Work task: Reproduce the section of the listing that begins at the line containing "let is (name" and finishes at the line containing "(.pseudo ∘ .uartRxBytes) (readBytes cs)". Include both end lines and nothing beyond them.

-------

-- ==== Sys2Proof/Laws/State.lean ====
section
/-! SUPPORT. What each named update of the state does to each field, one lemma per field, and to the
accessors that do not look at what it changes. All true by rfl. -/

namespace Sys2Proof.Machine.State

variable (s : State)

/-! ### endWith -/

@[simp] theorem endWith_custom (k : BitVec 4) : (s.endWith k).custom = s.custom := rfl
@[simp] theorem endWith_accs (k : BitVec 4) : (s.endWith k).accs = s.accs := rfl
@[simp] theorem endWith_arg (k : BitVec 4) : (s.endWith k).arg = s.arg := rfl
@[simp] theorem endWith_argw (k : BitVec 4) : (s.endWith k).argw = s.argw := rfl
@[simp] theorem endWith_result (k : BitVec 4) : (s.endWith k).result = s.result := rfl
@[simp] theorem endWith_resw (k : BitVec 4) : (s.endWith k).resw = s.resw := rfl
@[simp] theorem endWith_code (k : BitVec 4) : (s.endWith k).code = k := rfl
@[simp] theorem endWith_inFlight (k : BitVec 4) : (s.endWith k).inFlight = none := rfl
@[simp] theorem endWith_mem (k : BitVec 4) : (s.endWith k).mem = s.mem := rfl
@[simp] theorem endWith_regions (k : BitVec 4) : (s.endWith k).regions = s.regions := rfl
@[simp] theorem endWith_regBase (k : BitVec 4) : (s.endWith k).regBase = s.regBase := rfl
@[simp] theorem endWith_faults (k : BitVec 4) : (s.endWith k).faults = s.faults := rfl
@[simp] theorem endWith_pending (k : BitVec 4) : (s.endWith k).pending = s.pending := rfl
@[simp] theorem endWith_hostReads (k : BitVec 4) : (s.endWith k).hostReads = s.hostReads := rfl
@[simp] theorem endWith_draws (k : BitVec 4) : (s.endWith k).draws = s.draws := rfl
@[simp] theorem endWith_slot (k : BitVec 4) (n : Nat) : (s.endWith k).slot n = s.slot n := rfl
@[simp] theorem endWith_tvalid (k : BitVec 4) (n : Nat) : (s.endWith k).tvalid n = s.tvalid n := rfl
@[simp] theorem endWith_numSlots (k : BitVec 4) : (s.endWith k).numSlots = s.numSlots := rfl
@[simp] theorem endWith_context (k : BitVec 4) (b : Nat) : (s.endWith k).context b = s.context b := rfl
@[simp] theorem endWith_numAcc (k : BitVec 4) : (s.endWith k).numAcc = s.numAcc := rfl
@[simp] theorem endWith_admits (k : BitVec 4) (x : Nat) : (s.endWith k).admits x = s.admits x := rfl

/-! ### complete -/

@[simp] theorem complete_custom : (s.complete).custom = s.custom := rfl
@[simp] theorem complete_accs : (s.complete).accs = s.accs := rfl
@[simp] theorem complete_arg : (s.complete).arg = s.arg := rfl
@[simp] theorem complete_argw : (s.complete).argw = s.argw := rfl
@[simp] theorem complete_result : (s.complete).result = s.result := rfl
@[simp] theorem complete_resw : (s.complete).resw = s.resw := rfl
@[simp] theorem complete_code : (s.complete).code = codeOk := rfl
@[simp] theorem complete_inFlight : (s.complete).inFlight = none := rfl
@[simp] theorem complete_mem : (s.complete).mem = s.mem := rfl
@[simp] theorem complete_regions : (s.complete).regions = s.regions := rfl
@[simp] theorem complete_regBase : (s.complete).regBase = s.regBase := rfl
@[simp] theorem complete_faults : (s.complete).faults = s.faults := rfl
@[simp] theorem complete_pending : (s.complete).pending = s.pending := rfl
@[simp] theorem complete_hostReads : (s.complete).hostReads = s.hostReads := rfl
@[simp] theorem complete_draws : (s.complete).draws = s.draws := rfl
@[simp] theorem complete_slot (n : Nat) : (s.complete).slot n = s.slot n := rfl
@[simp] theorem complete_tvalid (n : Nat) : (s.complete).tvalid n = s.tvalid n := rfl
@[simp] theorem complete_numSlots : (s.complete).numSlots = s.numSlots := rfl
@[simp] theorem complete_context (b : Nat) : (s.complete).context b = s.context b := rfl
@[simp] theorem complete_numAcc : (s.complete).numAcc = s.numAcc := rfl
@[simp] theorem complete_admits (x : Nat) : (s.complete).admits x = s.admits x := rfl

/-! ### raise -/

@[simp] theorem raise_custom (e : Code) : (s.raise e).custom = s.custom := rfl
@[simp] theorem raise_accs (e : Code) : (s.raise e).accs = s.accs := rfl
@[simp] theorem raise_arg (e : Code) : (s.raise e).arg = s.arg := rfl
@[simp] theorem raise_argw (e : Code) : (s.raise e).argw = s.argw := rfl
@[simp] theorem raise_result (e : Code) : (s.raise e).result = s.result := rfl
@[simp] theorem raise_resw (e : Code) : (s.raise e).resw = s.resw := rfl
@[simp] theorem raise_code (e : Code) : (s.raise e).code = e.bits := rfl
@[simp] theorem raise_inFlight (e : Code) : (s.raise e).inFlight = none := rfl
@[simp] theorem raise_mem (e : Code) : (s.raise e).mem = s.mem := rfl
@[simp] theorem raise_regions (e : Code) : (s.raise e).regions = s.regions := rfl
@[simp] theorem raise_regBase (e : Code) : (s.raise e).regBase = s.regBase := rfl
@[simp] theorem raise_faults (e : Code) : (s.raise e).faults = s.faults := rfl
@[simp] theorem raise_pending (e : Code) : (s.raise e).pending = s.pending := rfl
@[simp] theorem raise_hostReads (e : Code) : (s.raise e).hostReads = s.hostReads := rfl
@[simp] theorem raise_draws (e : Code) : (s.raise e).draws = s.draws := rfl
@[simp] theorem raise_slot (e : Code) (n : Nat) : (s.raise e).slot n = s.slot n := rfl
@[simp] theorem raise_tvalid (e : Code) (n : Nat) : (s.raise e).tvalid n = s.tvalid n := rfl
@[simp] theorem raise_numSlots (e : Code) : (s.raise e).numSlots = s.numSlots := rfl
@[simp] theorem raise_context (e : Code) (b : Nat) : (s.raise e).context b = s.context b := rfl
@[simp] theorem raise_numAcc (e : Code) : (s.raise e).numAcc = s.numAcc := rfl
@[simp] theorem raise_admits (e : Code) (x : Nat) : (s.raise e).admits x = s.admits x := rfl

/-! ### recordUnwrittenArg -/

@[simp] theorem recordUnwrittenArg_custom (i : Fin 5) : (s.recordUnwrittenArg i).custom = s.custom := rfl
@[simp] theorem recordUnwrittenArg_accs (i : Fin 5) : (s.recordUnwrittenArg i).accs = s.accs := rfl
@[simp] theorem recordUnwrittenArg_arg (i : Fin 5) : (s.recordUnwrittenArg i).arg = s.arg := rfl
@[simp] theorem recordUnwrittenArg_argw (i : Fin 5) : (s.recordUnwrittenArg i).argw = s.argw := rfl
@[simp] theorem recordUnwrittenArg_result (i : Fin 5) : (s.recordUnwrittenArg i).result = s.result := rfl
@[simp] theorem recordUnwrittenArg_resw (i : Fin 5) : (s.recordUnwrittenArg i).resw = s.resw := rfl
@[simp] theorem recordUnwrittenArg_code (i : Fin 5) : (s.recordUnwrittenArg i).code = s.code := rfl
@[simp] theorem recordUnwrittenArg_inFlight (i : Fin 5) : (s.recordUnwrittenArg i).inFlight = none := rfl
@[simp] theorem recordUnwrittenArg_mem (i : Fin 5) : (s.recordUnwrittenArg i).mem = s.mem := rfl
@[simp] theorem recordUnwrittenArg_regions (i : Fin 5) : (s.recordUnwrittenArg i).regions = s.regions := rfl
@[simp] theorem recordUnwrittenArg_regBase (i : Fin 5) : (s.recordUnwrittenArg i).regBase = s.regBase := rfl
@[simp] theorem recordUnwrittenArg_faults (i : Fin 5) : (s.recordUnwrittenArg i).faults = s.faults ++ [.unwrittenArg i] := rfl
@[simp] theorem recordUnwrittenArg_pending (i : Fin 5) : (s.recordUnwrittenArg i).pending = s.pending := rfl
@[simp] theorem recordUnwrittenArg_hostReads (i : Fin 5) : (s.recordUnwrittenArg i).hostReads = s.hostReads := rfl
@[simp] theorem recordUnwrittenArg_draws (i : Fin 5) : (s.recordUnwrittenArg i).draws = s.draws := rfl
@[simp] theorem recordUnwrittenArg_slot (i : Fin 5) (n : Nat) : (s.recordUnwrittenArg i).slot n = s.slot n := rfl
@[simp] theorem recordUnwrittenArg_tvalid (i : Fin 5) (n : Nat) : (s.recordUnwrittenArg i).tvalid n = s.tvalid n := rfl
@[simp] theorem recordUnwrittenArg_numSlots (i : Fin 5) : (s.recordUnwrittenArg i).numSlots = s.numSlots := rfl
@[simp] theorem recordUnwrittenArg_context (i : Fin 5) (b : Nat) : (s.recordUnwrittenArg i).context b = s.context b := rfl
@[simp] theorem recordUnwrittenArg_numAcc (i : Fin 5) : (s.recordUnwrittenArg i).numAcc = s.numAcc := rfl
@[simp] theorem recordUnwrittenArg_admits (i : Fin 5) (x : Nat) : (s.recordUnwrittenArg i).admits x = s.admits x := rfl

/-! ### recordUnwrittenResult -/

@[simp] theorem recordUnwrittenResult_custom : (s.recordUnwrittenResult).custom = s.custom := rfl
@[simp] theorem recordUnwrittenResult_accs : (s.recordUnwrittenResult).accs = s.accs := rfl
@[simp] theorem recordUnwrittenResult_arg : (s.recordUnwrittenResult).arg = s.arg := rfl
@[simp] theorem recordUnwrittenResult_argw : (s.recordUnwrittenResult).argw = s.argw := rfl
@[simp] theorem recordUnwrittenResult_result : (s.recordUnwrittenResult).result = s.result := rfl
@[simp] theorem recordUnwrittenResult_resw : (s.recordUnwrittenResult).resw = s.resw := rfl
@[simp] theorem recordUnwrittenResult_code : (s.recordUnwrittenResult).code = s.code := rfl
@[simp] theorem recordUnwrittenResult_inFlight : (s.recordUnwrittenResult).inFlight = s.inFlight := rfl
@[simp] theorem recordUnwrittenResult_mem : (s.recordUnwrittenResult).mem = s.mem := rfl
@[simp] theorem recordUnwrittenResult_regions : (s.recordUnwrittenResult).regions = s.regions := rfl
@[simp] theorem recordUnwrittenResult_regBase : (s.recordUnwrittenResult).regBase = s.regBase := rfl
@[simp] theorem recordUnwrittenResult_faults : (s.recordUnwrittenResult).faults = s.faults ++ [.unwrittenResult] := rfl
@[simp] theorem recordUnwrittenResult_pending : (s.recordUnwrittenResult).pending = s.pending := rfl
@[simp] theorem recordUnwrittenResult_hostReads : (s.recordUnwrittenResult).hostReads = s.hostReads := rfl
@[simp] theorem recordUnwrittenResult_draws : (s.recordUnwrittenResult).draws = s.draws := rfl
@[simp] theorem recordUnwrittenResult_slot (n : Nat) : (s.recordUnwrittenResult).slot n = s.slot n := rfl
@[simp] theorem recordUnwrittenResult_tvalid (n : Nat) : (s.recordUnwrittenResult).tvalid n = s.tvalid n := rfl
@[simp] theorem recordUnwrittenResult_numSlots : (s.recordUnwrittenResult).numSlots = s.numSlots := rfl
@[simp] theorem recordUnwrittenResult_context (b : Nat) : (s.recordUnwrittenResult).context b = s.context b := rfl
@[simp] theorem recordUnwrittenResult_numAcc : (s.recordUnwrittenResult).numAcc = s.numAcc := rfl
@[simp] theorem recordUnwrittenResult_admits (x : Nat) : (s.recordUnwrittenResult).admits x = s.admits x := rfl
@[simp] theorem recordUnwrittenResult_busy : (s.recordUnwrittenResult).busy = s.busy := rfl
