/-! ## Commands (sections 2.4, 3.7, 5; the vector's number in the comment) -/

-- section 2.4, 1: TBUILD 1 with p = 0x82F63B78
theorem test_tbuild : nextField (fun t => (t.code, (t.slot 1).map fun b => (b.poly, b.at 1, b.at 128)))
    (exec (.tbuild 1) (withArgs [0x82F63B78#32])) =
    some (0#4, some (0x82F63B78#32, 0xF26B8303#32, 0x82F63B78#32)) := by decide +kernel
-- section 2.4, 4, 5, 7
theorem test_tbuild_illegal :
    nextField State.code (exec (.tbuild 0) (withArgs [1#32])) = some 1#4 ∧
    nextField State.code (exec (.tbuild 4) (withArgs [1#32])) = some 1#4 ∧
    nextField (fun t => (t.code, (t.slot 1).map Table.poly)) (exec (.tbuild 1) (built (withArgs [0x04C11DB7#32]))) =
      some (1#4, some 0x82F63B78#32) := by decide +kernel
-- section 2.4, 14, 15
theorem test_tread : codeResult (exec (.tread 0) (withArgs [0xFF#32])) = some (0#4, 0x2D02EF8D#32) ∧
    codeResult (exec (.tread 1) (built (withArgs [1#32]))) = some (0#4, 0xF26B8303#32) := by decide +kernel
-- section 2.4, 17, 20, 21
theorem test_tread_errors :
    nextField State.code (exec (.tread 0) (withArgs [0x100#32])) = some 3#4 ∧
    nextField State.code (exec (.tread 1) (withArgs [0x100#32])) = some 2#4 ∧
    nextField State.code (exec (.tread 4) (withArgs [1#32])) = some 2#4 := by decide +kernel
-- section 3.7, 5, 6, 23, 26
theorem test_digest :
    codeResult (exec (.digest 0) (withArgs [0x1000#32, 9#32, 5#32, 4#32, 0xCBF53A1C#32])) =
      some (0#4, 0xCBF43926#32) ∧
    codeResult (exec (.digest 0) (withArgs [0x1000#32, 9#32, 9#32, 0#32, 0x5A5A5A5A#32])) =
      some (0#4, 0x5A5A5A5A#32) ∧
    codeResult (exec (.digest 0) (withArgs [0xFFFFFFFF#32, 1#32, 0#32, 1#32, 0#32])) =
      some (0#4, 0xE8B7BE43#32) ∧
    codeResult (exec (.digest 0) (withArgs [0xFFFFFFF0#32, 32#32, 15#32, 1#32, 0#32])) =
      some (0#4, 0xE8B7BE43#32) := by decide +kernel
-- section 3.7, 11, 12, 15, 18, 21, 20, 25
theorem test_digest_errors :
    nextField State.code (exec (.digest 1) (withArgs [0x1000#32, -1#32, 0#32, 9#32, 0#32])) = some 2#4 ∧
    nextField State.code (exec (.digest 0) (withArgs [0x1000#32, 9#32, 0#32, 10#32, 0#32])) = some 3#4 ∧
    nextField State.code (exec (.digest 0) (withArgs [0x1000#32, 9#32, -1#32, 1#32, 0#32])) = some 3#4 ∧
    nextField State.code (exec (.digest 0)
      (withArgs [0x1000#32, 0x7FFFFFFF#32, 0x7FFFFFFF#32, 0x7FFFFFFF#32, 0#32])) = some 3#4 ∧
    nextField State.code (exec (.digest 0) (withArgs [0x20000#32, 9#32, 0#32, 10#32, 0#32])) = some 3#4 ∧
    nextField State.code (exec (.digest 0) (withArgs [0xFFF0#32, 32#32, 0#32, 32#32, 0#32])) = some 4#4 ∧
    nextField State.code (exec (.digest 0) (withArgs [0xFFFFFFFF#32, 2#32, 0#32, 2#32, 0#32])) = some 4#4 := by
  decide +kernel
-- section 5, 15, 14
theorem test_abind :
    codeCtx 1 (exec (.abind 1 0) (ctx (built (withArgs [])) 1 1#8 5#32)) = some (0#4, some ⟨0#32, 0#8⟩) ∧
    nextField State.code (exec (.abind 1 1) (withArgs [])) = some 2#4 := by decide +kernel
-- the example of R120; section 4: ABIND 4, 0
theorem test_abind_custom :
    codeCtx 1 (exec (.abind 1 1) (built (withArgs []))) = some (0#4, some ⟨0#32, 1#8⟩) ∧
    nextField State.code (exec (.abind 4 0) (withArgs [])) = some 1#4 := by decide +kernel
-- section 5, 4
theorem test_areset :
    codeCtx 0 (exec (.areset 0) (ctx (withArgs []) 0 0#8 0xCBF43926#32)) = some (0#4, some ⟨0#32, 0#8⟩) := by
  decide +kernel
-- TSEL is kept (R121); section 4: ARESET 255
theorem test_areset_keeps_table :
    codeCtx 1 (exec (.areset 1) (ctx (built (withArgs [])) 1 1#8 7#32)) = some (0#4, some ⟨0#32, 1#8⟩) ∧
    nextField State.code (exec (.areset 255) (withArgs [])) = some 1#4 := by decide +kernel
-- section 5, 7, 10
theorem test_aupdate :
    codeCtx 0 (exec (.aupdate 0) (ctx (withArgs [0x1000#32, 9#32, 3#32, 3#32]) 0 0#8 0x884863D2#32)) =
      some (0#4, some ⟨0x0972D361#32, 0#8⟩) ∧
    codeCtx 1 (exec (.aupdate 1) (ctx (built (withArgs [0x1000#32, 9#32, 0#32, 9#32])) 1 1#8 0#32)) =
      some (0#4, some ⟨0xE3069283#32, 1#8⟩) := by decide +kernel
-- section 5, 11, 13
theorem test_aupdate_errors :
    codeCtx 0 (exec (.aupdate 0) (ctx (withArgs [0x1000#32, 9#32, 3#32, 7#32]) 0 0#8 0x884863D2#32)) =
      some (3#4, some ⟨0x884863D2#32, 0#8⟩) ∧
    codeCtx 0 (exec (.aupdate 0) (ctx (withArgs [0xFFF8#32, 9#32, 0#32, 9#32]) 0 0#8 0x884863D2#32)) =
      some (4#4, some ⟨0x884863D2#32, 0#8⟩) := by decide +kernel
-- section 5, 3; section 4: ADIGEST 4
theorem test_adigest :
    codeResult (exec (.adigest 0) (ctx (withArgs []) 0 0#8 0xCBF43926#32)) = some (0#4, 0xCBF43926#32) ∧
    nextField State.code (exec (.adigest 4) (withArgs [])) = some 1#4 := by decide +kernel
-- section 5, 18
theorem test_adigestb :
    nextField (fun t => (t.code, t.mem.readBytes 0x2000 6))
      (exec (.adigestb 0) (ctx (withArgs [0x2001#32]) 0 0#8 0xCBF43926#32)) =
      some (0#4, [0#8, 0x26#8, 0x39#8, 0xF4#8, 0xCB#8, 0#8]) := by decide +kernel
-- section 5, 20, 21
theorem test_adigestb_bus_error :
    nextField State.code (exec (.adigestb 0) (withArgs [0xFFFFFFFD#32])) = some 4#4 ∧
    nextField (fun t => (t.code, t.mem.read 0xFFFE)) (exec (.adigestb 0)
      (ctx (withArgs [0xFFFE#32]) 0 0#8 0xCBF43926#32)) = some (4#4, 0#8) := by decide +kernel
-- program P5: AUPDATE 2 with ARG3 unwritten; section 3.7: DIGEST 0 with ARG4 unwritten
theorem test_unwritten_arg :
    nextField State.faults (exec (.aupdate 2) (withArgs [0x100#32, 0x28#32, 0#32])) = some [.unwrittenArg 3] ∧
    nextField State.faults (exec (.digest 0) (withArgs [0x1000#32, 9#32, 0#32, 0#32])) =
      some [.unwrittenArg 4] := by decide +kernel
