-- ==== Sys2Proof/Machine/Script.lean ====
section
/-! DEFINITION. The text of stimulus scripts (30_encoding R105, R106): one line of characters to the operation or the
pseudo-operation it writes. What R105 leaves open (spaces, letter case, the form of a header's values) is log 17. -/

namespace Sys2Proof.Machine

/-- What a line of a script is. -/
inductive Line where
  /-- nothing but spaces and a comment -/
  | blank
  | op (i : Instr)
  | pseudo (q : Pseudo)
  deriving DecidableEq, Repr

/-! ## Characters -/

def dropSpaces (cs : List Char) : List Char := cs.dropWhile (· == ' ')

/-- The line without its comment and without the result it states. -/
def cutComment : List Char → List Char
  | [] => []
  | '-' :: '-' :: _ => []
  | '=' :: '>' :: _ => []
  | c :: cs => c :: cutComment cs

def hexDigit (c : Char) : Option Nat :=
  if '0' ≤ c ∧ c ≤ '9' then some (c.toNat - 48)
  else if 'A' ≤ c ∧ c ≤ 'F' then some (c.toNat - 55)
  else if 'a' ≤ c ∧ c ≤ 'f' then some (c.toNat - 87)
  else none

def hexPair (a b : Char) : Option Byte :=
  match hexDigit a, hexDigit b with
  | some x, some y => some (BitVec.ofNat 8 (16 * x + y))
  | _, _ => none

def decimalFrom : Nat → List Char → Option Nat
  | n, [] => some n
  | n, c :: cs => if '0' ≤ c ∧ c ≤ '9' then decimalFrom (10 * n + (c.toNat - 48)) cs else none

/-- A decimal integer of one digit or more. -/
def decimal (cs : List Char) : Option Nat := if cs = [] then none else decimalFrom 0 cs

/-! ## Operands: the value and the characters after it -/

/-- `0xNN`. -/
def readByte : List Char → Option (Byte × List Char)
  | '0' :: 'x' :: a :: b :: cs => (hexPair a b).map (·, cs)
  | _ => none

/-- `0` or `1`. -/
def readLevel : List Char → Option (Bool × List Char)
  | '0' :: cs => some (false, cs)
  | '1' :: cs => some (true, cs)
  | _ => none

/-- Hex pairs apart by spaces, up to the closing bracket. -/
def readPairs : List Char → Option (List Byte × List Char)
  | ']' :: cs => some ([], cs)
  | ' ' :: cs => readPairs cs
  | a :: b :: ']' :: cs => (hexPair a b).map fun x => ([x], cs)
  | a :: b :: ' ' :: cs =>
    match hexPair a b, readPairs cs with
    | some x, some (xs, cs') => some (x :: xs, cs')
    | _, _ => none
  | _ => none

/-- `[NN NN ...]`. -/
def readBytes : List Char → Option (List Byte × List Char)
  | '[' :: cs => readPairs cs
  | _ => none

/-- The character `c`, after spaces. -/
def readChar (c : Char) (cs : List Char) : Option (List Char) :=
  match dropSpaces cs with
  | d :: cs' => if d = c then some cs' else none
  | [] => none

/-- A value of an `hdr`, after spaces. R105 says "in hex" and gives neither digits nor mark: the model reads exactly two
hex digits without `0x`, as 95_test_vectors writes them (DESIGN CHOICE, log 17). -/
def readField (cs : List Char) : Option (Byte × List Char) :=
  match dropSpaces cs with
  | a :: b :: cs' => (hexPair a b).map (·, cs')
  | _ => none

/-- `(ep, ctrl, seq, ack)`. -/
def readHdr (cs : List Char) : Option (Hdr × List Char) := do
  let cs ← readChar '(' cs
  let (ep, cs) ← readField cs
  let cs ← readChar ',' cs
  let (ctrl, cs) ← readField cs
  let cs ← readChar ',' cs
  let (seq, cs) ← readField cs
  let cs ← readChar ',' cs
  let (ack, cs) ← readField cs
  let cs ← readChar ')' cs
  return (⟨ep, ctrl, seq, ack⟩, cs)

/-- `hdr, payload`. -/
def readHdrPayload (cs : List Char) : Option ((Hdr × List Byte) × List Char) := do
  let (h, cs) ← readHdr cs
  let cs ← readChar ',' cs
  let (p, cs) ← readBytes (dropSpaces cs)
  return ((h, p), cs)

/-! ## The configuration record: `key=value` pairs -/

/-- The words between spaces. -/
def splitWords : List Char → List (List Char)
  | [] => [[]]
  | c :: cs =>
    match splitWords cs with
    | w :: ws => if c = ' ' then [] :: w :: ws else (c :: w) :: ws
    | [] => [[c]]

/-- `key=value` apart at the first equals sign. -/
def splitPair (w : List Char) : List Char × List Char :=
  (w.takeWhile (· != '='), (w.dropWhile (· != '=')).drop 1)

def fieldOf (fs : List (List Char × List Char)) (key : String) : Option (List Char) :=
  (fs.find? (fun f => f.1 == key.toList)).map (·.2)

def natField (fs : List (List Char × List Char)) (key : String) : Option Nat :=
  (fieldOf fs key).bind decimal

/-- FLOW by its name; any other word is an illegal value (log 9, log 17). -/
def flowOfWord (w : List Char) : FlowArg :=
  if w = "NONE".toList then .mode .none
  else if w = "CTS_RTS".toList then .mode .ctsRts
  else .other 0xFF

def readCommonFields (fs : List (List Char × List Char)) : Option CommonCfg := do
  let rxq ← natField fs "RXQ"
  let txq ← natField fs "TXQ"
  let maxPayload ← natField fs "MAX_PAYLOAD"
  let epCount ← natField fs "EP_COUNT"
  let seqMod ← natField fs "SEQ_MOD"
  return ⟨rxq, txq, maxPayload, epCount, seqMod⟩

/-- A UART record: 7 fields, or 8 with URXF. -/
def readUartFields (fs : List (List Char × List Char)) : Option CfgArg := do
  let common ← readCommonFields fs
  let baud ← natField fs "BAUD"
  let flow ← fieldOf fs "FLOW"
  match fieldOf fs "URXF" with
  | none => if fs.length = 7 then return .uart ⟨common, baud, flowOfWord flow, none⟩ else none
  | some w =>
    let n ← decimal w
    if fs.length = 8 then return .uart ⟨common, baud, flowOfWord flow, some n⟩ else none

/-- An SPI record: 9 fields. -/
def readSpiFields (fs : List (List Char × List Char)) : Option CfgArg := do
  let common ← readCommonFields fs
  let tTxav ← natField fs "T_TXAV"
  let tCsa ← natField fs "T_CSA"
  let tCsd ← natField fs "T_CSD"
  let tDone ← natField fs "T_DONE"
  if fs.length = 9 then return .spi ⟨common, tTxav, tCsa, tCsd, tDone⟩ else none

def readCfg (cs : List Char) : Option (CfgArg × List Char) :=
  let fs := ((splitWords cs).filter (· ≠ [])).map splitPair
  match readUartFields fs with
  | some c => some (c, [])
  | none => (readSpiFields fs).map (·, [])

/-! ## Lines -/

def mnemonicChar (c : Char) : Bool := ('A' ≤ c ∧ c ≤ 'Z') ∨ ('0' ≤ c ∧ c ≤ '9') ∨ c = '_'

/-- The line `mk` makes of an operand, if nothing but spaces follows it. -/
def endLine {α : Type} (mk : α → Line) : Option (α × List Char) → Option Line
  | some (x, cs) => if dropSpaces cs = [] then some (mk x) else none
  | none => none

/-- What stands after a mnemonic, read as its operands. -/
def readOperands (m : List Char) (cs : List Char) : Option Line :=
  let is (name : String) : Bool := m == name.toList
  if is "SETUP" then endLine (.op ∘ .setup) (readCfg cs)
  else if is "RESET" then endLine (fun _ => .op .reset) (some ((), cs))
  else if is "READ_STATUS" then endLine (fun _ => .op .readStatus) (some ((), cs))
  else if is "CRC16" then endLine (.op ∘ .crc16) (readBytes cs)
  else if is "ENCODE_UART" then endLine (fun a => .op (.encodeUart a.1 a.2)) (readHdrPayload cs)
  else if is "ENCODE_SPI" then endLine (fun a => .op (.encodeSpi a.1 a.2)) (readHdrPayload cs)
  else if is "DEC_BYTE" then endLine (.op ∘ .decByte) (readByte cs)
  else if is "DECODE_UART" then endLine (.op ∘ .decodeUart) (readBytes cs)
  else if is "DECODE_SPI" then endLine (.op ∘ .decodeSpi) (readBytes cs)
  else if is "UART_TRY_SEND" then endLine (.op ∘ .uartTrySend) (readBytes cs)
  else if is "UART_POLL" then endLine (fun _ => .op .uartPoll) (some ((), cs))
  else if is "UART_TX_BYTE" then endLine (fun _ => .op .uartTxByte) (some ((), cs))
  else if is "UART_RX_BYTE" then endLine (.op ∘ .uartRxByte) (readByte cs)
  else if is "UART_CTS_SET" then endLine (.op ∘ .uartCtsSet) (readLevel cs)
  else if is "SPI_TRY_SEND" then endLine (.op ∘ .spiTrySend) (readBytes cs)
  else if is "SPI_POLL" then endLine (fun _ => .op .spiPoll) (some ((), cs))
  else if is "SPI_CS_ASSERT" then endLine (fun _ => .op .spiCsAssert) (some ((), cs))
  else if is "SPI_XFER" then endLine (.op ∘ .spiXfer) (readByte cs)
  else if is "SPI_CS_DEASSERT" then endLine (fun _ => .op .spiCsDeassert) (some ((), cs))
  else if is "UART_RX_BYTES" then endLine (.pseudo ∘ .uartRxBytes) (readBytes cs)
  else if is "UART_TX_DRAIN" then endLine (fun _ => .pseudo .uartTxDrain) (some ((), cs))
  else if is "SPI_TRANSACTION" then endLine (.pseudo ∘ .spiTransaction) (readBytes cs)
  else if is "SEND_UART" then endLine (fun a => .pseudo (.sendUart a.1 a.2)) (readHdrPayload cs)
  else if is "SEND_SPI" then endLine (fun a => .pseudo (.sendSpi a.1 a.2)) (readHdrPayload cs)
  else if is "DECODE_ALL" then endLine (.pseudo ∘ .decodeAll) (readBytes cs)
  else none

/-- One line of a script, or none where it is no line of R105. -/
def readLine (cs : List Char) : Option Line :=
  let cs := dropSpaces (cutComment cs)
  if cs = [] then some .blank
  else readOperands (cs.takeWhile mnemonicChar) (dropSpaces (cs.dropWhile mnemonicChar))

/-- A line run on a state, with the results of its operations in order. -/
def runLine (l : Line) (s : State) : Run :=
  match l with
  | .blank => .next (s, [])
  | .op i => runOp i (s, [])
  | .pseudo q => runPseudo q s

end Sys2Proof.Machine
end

-------

Answer section:
  let is (name : String) : Bool := m == name.toList
  if is "SETUP" then endLine (.op ∘ .setup) (readCfg cs)
  else if is "RESET" then endLine (fun _ => .op .reset) (some ((), cs))
  else if is "READ_STATUS" then endLine (fun _ => .op .readStatus) (some ((), cs))
  else if is "CRC16" then endLine (.op ∘ .crc16) (readBytes cs)
  else if is "ENCODE_UART" then endLine (fun a => .op (.encodeUart a.1 a.2)) (readHdrPayload cs)
  else if is "ENCODE_SPI" then endLine (fun a => .op (.encodeSpi a.1 a.2)) (readHdrPayload cs)
  else if is "DEC_BYTE" then endLine (.op ∘ .decByte) (readByte cs)
  else if is "DECODE_UART" then endLine (.op ∘ .decodeUart) (readBytes cs)
  else if is "DECODE_SPI" then endLine (.op ∘ .decodeSpi) (readBytes cs)
  else if is "UART_TRY_SEND" then endLine (.op ∘ .uartTrySend) (readBytes cs)
  else if is "UART_POLL" then endLine (fun _ => .op .uartPoll) (some ((), cs))
  else if is "UART_TX_BYTE" then endLine (fun _ => .op .uartTxByte) (some ((), cs))
  else if is "UART_RX_BYTE" then endLine (.op ∘ .uartRxByte) (readByte cs)
  else if is "UART_CTS_SET" then endLine (.op ∘ .uartCtsSet) (readLevel cs)
  else if is "SPI_TRY_SEND" then endLine (.op ∘ .spiTrySend) (readBytes cs)
  else if is "SPI_POLL" then endLine (fun _ => .op .spiPoll) (some ((), cs))
  else if is "SPI_CS_ASSERT" then endLine (fun _ => .op .spiCsAssert) (some ((), cs))
  else if is "SPI_XFER" then endLine (.op ∘ .spiXfer) (readByte cs)
  else if is "SPI_CS_DEASSERT" then endLine (fun _ => .op .spiCsDeassert) (some ((), cs))
  else if is "UART_RX_BYTES" then endLine (.pseudo ∘ .uartRxBytes) (readBytes cs)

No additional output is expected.